### PROBLEM STATEMENT
Set down exactly the lines of the records from the top to the line containing "t with lockIn"; include both.

** Opening THE DATA block **

/-- D of a port becomes valid or invalid, a change of the neighbour table (R182). -/
def delayChange (p : BPort) (valid : Bool) (s : State) : State :=
  if (echoAt s p).dValid = valid then s else neighbourChange (delaySet p valid s)

/-- The block of one port ends (R139). -/
def portBlockEnd (p : BPort) (s : State) : State :=
  if !(bbAt s p).up then s
  else
    let e := echoAt s p
    let n := e.block.length
    let s := setEcho p (fun e => { e with lastSamples := n, block := [] }) s
    if 8 ≤ n then
      let k := retained e.block
      let s := setEcho p (fun e => { e with
        d := mean k, spread := ((k.getLast?.getD 0) - k.headD 0) / 2, poorRun := 0 }) s
      delayDrift p (delayChange p true s)
    else
      let s := logEvent 0x22 (srcPort p.code) (byte1 n) (setEcho p (fun e => { e with poorRun := e.poorRun + 1 }) s)
      if 2 ≤ e.poorRun + 1 then delayChange p false s else s

/-- ECHO_BLOCK_END (R139, R182, R198, R242): every 16 cycles each port's D follows from its valid samples. -/
def execEchoBlockEnd : State → Host.Outcome State Fault Refusal :=
  run fun s => if running s then BPort.all.foldl (fun s p => portBlockEnd p s) s else s

/-! ### The servo -/

/-- A value held within a limit on either side. -/
def clamp (x lim : Int) : Int := max (-lim) (min lim x)

/-- Headward ports with a valid D and a valid sample of this cycle (R140). -/
def servoPorts (s : State) : List BPort :=
  match s.survey.headSide with
  | some h => h.ports.filter fun p => (echoAt s p).dValid && (echoAt s p).sample.isSome && bbOpen s p
  | none => []

/-- The mean of a list of integers, rounded down; 0 for none. -/
def meanInt (l : List Int) : Int := l.foldl (· + ·) 0 / (l.length : Int)

/-- The lock counts after a theta (R141). -/
def lockStep (theta : Int) (t : TimeUnit) : TimeUnit :=
  let a := theta.natAbs
  let i := if a ≤ 10 * unitsPerNs then t.lockIn + 1 else 0
  let o := if 20 * unitsPerNs < a then t.lockOut + 1 else 0
  { t with lockIn := i, lockOut := o, locked := if 2 ≤ o then false else t.locked || decide (16 ≤ i) }

/-- One cycle of the law with samples (R140, R141, R143): rates in units of 10^-12, theta in units of 2^-16 ns. U counts from the
latest of the samples used. -/
def servoRun (ports : List BPort) (s : State) : State :=
  let samples := ports.filterMap fun p => (echoAt s p).sample
  let theta := meanInt (samples.map fun x => x.1)
  let sIn := meanInt (samples.map fun x => x.2)
  let f := clamp (s.clk.f + theta * (10 : Int) ^ 12 / (256 * (s.time.l : Int))) (100 * 10 ^ 6)
  let sl := clamp (sIn + theta * (10 : Int) ^ 12 / (8 * (s.time.l : Int))) (25 * 10 ^ 6)
  let spread := (ports.map fun p => (echoAt s p).spread).foldl max 0
  let u := theta.natAbs + spread + 2 * unitsPerNs
  let at_ := (ports.filterMap fun p => (echoAt s p).track.head?.map fun x => x.1).foldl max 0
  let t := lockStep theta s.time
  { s with
    clk := { s.clk with f := f, s := sl }
    time := { t with
      theta := theta, holdover := false, uncert := some u, uLast := u, sampleLt := at_,
      lineA := ports.any fun p => p.line == .a, lineB := ports.any fun p => p.line == .b } }

/-- One cycle of holdover (R140, R143, R146): F kept, S 0, U grows by 10 ns per ms. -/
def servoHold (s : State) : State :=
  { s with
    clk := { s.clk with s := 0 }
    time := { s.time with
      holdover := true, locked := false, lockIn := 0, lockOut := 0, lineA := false, lineB := false,
      uncert := s.time.uncert.map fun _ => s.time.uLast + (s.clk.lt - s.time.sampleLt) / 100000 } }

/-- U against the Squeeze (R144): more than half silences, at most a quarter counts toward the exit. -/
def silenceCheck (s : State) : State :=
  let quarter := s.time.squeeze * unitsPerNs / 4
  let half := s.time.squeeze * unitsPerNs / 2
  match s.time.uncert with
  | none => timeSilence (updTime (fun t => { t with quiet := 0 }) s)
  | some u =>
    let s := updTime (fun t => { t with quiet := if u ≤ quarter then t.quiet + 1 else 0 }) s
    if half < u then timeSilence s else s

/-- SERVO_UPDATE (R140, R143, R144, R146): once per cycle after the Survey chamber on a numbered node. Position 1 holds U = 0. -/
def execServoUpdate : State → Host.Outcome State Fault Refusal :=
  run fun s =>
    if !(running s && numbered s) then s
    else
      let s := toPhase (8000 * unitsPerNs) s
      let ports := servoPorts s
      let s := { s with echo := s.echo.mapIdx fun i e => { e with used := !isReference s && ports.any fun p => p.idx == i } }
      if isReference s then
        silenceCheck { s with clk := { s.clk with s := 0 }, time := { s.time with uncert := some 0, holdover := false } }
      else silenceCheck (if ports.isEmpty then servoHold s else servoRun ports s)

/-- TIME_SILENCE_EXIT (R144, R581): after 16 cycles with U at most a quarter of the Squeeze, unless source 6 is asserted. -/
def execTimeSilenceExit : State → Host.Outcome State Fault Refusal :=
  run fun s =>
    if running s && s.time.silenced && decide (16 ≤ s.time.quiet) && !s.time.timeLock then
      updTime (fun t => { t with silenced := false }) s
    else s

/-- PLL_UNLOCK (R581): source 6 asserts and the node is time-silenced. -/
def execPllUnlock : State → Host.Outcome State Fault Refusal :=
  run fun s =>
    if running s then timeSilence (updTime (fun t => { t with pllLocked := false, timeLock := true, lockCycles := 0 }) s) else s

/-- PLL_LOCK_REGAINED (R581): source 6 de-asserts; the node is silenced no longer on that account. -/
def execPllLockRegained : State → Host.Outcome State Fault Refusal :=
  run fun s =>
    if running s then
      let half := s.time.squeeze * unitsPerNs / 2
      let beyond := match s.time.uncert with
        | some u => decide (half < u)
        | none => numbered s && !isReference s
      updTime (fun t => { t with pllLocked := true, timeLock := false, silenced := t.silenced && beyond }) s
    else s

/-! ### Calendar time -/

/-- A CAL_APPLY takes effect as from its START (R154, R157 to R159): source 68 and TIME_STEP. CAL_VALID is set with it, not when the
message is received, which R154 leaves open (DESIGN CHOICE, log 63). -/
def applyCal (m : CalApply) (s : State) : State :=
  let s := updTime (fun t =>
    if m.step then { t with calOffset := m.baseOffset + m.change, slew := none, calValid := true }
    else { t with
      calOffset := m.baseOffset, calValid := true,
      slew := if m.change = 0 then none else some { startLt := m.start, base := m.baseOffset, change := m.change } }) s
  logEvent 0x21 srcNode (le 8 (twos 64 m.change)) (assertEdge 68 s)

/-- CAL_APPLY_RX (R158): held until START, or applied at once with CAL_LATE after it. -/
def execCalApplyRx (rx : MgRx) (m : CalApply) : State → Host.Outcome State Fault Refusal :=
  run (mgIn rx (.calApply m) fun s =>
    if m.start < ltNs s then
      applyCal m (logEvent 0x25 srcNode (le 4 m.changeId ++ le 4 (sat 32 ((ltNs s - m.start) / 1000))) s)
    else updTime (fun t => { t with calPending := t.calPending ++ [m] }) s)

/-- The held CAL_APPLY with the earliest START. -/
def firstCal : List CalApply → Option CalApply
  | [] => none
  | m :: ms => match firstCal ms with
    | some x => if x.start < m.start then some x else some m
    | none => some m

/-- CAL_START (R157): START of the earliest held CAL_APPLY is reached and the change begins. -/
def execCalStart : State → Host.Outcome State Fault Refusal :=
  run fun s =>
    match firstCal s.time.calPending with
    | some m =>
      if running s then
        applyCal m (updTime (fun t => { t with calPending := t.calPending.erase m }) (toLt (m.start * unitsPerNs) s))
      else s
    | none => s

/-- CAL_SLEW_END (R157): the whole change has been applied; source 68. -/
def execCalSlewEnd : State → Host.Outcome State Fault Refusal :=
  run fun s =>
    match s.time.slew with
    | some w =>
      if running s then
        let s := toLt ((w.startLt + w.change.natAbs * 5000) * unitsPerNs) s
        assertEdge 68 (updTime (fun t => { t with calOffset := w.base + w.change, slew := none }) s)
      else s
    | none => s

/-- What a held change makes of CAL_OFFSET at a line time at or after its START (R157). -/
def calAfter (m : CalApply) (ns : Nat) : Int :=
  if m.step then m.baseOffset + m.change
  else
    let moved : Nat := min m.change.natAbs ((ns - m.start) / 5000)
    if m.change < 0 then m.baseOffset - moved else m.baseOffset + moved

/-- CAL_OFFSET that will be in force at a line time, with the changes held (R156, BASE_OFFSET). -/
def calOffsetAt (s : State) (ns : Nat) : Int :=
  match (s.time.calPending.filter fun m => decide (m.start ≤ ns)).getLast? with
  | some m => calAfter m ns
  | none => match s.time.slew with
    | some w =>
      let moved : Nat := min w.change.natAbs ((ns - w.startLt) / 5000)
      if w.change < 0 then w.base - moved else w.base + moved
    | none => s.time.calOffset

/-! ### Commands of group 0x03 -/

/-- TIME_GET (R85): line time in ns. -/
def execTimeGet (tag : BitVec 8) : State → Host.Outcome State Fault Refusal :=
  run (withCmd 0x0301 tag fun c s => checked c ([lenCheck c 0 false] ++ stateChecks c s none false) (finish c 0 (ltNs s)) s)

/-- CAL_GET (R85, R154): calendar time in ns. -/
def execCalGet (tag : BitVec 8) : State → Host.Outcome State Fault Refusal :=
  run (withCmd 0x0302 tag fun c s => checked c ([lenCheck c 0 false] ++ stateChecks c s none false) (finish c 0 (calNs s)) s)

/-- START of a TIME_SET: the first boundary at least 8 cycles after acceptance, in ns (R155). -/
def timeSetStart (c : Cmd) (s : State) : Nat :=
  let k := cycleOf s c.atLt
  let k := if boundary s k = c.atLt then k + 8 else k + 9
  (boundary s k + 65535) / 65536

/-- The CAL_APPLY that a TIME_SET floods (R155, R156). -/
def timeSetApply (c : Cmd) (s : State) : CalApply :=
  { start := timeSetStart c s, step := pB c 0 == 1, change := untwos 64 (pF c 8 8),
    baseOffset := calOffsetAt s (timeSetStart c s), changeId := (s.time.changeId + 1) % 2 ^ 32 }

/-- TIME_SET past its checks: the CAL_APPLY is flooded and held; the command completes when it has been sent (R155). -/
def timeSetGo (c : Cmd) (s : State) : State :=
  let m := timeSetApply c s
  let s := updTime (fun t => { t with changeId := m.changeId, calPending := t.calPending ++ [m] }) s
  let sends := BPort.all.any (mgReaches s)
  let s := floodMg (.calApply m) s
  if sends then setCmd c.tag (fun x => { x with phase := .committed, ref := m.changeId, ref2 := m.start }) s
  else finish c 0 m.start s

/-- TIME_SET (R155): accepted only at a numbered position 1. -/
def execTimeSet (tag : BitVec 8) : State → Host.Outcome State Fault Refusal :=
  run (withCmd 0x0303 tag fun c s =>
    checked c ([lenCheck c 16 false] ++ stateChecks c s none (s.survey.position != 1) ++ [badP (decide (1 < pB c 0)) c 0])
      (timeSetGo c) s)

/-- CYCLE_SET (R85, R131): at position 1 in COMMISSION or MAINTENANCE, for the next cut-over. -/
def execCycleSet (tag : BitVec 8) : State → Host.Outcome State Fault Refusal :=
  run (withCmd 0x0304 tag fun c s =>
    let l := pF c 0 8
    let squeeze := pF c 10 2
    checked c ([lenCheck c 12 false]
      ++ stateChecks c s none (s.survey.position != 1 || (s.test.lc != 2 && s.test.lc != 4))
      ++ [badP (decide (l < 0x186A00000) || decide (0xF42400000 < l)) c 0,
          badP (decide (pB c 8 < 1) || decide (128 < pB c 8)) c 8,
          badP (decide (squeeze < 40) || decide (400 < squeeze)) c 10])
      (fun s => finish c 0 0 (updTime (fun t => { t with pendingCycle := some (l, pB c 8, squeeze) }) s)) s)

** Closing THE DATA block **

### EXERCISE OUTPUT
/-- D of a port becomes valid or invalid, a change of the neighbour table (R182). -/
def delayChange (p : BPort) (valid : Bool) (s : State) : State :=
  if (echoAt s p).dValid = valid then s else neighbourChange (delaySet p valid s)

/-- The block of one port ends (R139). -/
def portBlockEnd (p : BPort) (s : State) : State :=
  if !(bbAt s p).up then s
  else
    let e := echoAt s p
    let n := e.block.length
    let s := setEcho p (fun e => { e with lastSamples := n, block := [] }) s
    if 8 ≤ n then
      let k := retained e.block
      let s := setEcho p (fun e => { e with
        d := mean k, spread := ((k.getLast?.getD 0) - k.headD 0) / 2, poorRun := 0 }) s
      delayDrift p (delayChange p true s)
    else
      let s := logEvent 0x22 (srcPort p.code) (byte1 n) (setEcho p (fun e => { e with poorRun := e.poorRun + 1 }) s)
      if 2 ≤ e.poorRun + 1 then delayChange p false s else s

/-- ECHO_BLOCK_END (R139, R182, R198, R242): every 16 cycles each port's D follows from its valid samples. -/
def execEchoBlockEnd : State → Host.Outcome State Fault Refusal :=
  run fun s => if running s then BPort.all.foldl (fun s p => portBlockEnd p s) s else s

/-! ### The servo -/

/-- A value held within a limit on either side. -/
def clamp (x lim : Int) : Int := max (-lim) (min lim x)

/-- Headward ports with a valid D and a valid sample of this cycle (R140). -/
def servoPorts (s : State) : List BPort :=
  match s.survey.headSide with
  | some h => h.ports.filter fun p => (echoAt s p).dValid && (echoAt s p).sample.isSome && bbOpen s p
  | none => []

/-- The mean of a list of integers, rounded down; 0 for none. -/
def meanInt (l : List Int) : Int := l.foldl (· + ·) 0 / (l.length : Int)

/-- The lock counts after a theta (R141). -/
def lockStep (theta : Int) (t : TimeUnit) : TimeUnit :=
  let a := theta.natAbs
  let i := if a ≤ 10 * unitsPerNs then t.lockIn + 1 else 0
  let o := if 20 * unitsPerNs < a then t.lockOut + 1 else 0
  { t with lockIn := i, lockOut := o, locked := if 2 ≤ o then false else t.locked || decide (16 ≤ i) }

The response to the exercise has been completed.